YOUR ASSIGNMENT
Output the data that follows, keeping every line identical.

DATASET EXCERPT
• • •

-- ==== Sys2Proof/Machine/Dispatch.lean ====
section
/-! DEFINITION. The meaning of every instruction word and every event: one arm for each constructor of `Instr`. -/

namespace Sys2Proof.Machine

• • •

RESPONSE TO THIS EXERCISE
-- ==== Sys2Proof/Machine/Dispatch.lean ====
section
/-! DEFINITION. The meaning of every instruction word and every event: one arm for each constructor of `Instr`. -/

namespace Sys2Proof.Machine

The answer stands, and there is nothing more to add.